Старуха поправила бант на плоской груди, двинулась прочь из кухни. На пороге она царственно повернулась и низким голосом добавила:
— Мыши веселятся, когда кошка ложится спать. Но веселятся недолго.
И, произнеся эту странную реплику, вышла, тяжело и медленно двигая сухими ногами.
— Она сумасшедшая? — спросил Струев.
— Просто привидение. Не верите? Тогда скорее выгляните в коридор, я вас прошу, — там никого уже нет. Она растворилась.
— Верно, я утром встретил старуху, а потом она растаяла в воздухе.
— Иногда она растворяется прямо в комнате. Была — и нету.
— А появляется она, — сказал Струев, — я полагаю, в полнолуние.
— Появляется всегда неожиданно, надо ждать всякую минуту. Обыкновенное домашнее привидение, но мирового значения, знаете ли. Мы держим у себя призрак ушедшей эпохи. Бродил призрак коммунизма по Европе, а на старости лет поселился у Ивана Михайловича Лугового. Вы боитесь привидений?

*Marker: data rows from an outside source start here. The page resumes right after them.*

-- ==== Sys2Proof/Config.lean ====
section
/-! DEFINITION. The values the spec leaves open, as constants without a body: no proof can see what they are.
They are applied to the operands they depend on or to the state's counter of free values. -/

namespace Sys2Proof.Config

/-- The ADC code of one row of one vector (R56, R71): noise and calibration decide it. Arguments: the draw, the
exact sum S_i and the gain G. -/
opaque adcCode : Nat → Int → Nat → Int

/-- What the function of a VUN gives, in FP32 bits, from the function and the operand's FP32 bits (R137 bounds it
within 2 ulp of the exact function and states no bits). -/
opaque vunBits : Nat → Word → Word

/-- A number the spec leaves open, by what it stands for and the draw. -/
opaque open_ : Nat → Nat → Nat

/-- A byte at a place whose contents the spec sizes and does not lay out, by the draw and the position. -/
opaque openByte : Nat → Nat → Byte

end Sys2Proof.Config
end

— Гостей пугаете? — спросил Струев.
— Иван Михайлович любит гостей дразнить. Немецкого посла, фон Шмальца, она до полусмерти напугала рассказами про Эрнста Тельмана. Рот фронт, говорит, Ганс! Ох, а что было с отцом Николаем! — и Алина засмеялась, качая грудями. — Марианна Карловна сказала ему, что Бога нет, назвала его зажравшимся лицемером и пообещала отравить на Соловки. Лопату тебе в руки, попик! Батюшка чуть не подавился бараньей лопаткой. Весь аппетит пропал.
— Откуда она у вас?
— Иван Михайлович с последним ее мужем дружил. Вместе начинали, инструкторами ЦК. Но тот в зрелые лета размяк, стал либеральничать, отказываться от карьеры. Был фигурой, а стал пенсионером-алкоголиком. Она его тут же бросила. Он и умер от пьянства.
— А дальше?
— Где-то она прожила лет десять. По посольствам, полагаю — Куба, Чили. Иван Михайлович ее нашел, взял в дом. Вот подобрали мне компаньонку. Иван Михайлович гордится ею как фамильным привидением. Специально заводит гостей в ее комнату, чтобы напугать.
— Сколько ж ей лет?
— Угадайте.
— Восемьдесят? Больше?
— Сто.
— Вы шутите. Это неправда.
— Неправда, действительно. На самом деле старухе уже сто пять. Она принимала участие в легендарном съезде большевиков в Лондоне в девятьсот третьем году, ей уже тогда двадцать три года было, вовсю романы крутила. Вот и считайте.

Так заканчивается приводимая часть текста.